BRIEF> Exact copies of all the entries are required.

(Beginning of PROVIDED ENTRIES)

-- ==== Sys2Proof/Machine/State.lean ====
section
/-! DEFINITION. The state of the TK8 as plain data: a core (with its checkpoint state held twice), the other cores,
the chip, memory, the tables the device keeps outside memory, and the outside world as far as instructions see it.
INVENTORY.md names the rule of the spec behind every field. -/

namespace Sys2Proof.Machine

/-- Bytes by address, addresses strictly rising, no entry equal to 0, which an unlisted address reads as (log 6). -/
abbrev Mem := List Host.Cell

/-- A table by key, keys strictly rising. -/
abbrev Tab (α : Type) := List (Nat × α)

/-- A set of numbers, strictly rising. -/
abbrev NSet := List Nat

/-- A loop stack entry (04 R91). -/
structure LoopEntry where
  start : Word
  stop : Word
  count : Word
  deriving DecidableEq, Repr

/-- The modulo sequencer (04 R91, R105, R106); stop and after are the re-derived body end and the address after the
stage map (17 R391). -/
structure Modulo where
  active : Bool
  start : Word
  ii : Nat
  n : Nat
  stages : Nat
  k : Nat
  pass : Nat
  map : List Nat
  stop : Word
  after : Word
  deriving DecidableEq, Repr

/-- The checkpoint state of a kernel (08 R169). -/
structure Arch where
  x : Vector Word 56
  p : Vector PWord 16
  v : Vector VWord 48
  w : Vector VWord 8
  d : Vector Rec 8
  sd : Vector Rec 8
  fpctl : Word
  fpflags : Word
  loops : List LoopEntry
  modq : Modulo
  wid : Word
  depth : Nat
  widths : List Nat
  /-- Pipe read pointers, counted without wrapping; the saved byte is the count modulo 16. -/
  rd : Vector Nat 8
  ckptmax : Nat
  deriving DecidableEq, Repr

/-- The level of the running bundle (07 R156). -/
inductive Level where
  | u | s | h
  deriving DecidableEq, Repr

/-- What a core is doing. -/
inductive Phase where
  /-- No kernel and no steward code runs here. -/
  | idle
  /-- Bundles issue. -/
  | run
  /-- STEPEND has issued; STEP_RETIRE ends the step (04 R111). -/
  | stepEnd
  /-- SYS has issued with this function number, slot and bundle; SYSCALL_ENTRY enters the trap (07 R163). -/
  | sys (fn pos : Nat) (bundle : Word)
  /-- ERET has issued at this slot and bundle; ERET_RETURN reloads the kernel (07 R164). -/
  | eret (pos : Nat) (bundle : Word)
  /-- Issue stopped after a double fault (08 R182). -/
  | halted
  /-- This core follows the leader of its pair (08 R190). -/
  | follower
  deriving DecidableEq, Repr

(End of PROVIDED ENTRIES)

EXPECTED ANSWER>
-- ==== Sys2Proof/Machine/State.lean ====
section
/-! DEFINITION. The state of the TK8 as plain data: a core (with its checkpoint state held twice), the other cores,
the chip, memory, the tables the device keeps outside memory, and the outside world as far as instructions see it.
INVENTORY.md names the rule of the spec behind every field. -/

namespace Sys2Proof.Machine

/-- Bytes by address, addresses strictly rising, no entry equal to 0, which an unlisted address reads as (log 6). -/
abbrev Mem := List Host.Cell

/-- A table by key, keys strictly rising. -/
abbrev Tab (α : Type) := List (Nat × α)

/-- A set of numbers, strictly rising. -/
abbrev NSet := List Nat

/-- A loop stack entry (04 R91). -/
structure LoopEntry where
  start : Word
  stop : Word
  count : Word
  deriving DecidableEq, Repr

/-- The modulo sequencer (04 R91, R105, R106); stop and after are the re-derived body end and the address after the
stage map (17 R391). -/
structure Modulo where
  active : Bool
  start : Word
  ii : Nat
  n : Nat
  stages : Nat
  k : Nat
  pass : Nat
  map : List Nat
  stop : Word
  after : Word
  deriving DecidableEq, Repr

/-- The checkpoint state of a kernel (08 R169). -/
structure Arch where
  x : Vector Word 56
  p : Vector PWord 16
  v : Vector VWord 48
  w : Vector VWord 8
  d : Vector Rec 8
  sd : Vector Rec 8
  fpctl : Word
  fpflags : Word
  loops : List LoopEntry
  modq : Modulo
  wid : Word
  depth : Nat
  widths : List Nat
  /-- Pipe read pointers, counted without wrapping; the saved byte is the count modulo 16. -/
  rd : Vector Nat 8
  ckptmax : Nat
  deriving DecidableEq, Repr

/-- The level of the running bundle (07 R156). -/
inductive Level where
  | u | s | h
  deriving DecidableEq, Repr

/-- What a core is doing. -/
inductive Phase where
  /-- No kernel and no steward code runs here. -/
  | idle
  /-- Bundles issue. -/
  | run
  /-- STEPEND has issued; STEP_RETIRE ends the step (04 R111). -/
  | stepEnd
  /-- SYS has issued with this function number, slot and bundle; SYSCALL_ENTRY enters the trap (07 R163). -/
  | sys (fn pos : Nat) (bundle : Word)
  /-- ERET has issued at this slot and bundle; ERET_RETURN reloads the kernel (07 R164). -/
  | eret (pos : Nat) (bundle : Word)
  /-- Issue stopped after a double fault (08 R182). -/
  | halted
  /-- This core follows the leader of its pair (08 R190). -/
  | follower
  deriving DecidableEq, Repr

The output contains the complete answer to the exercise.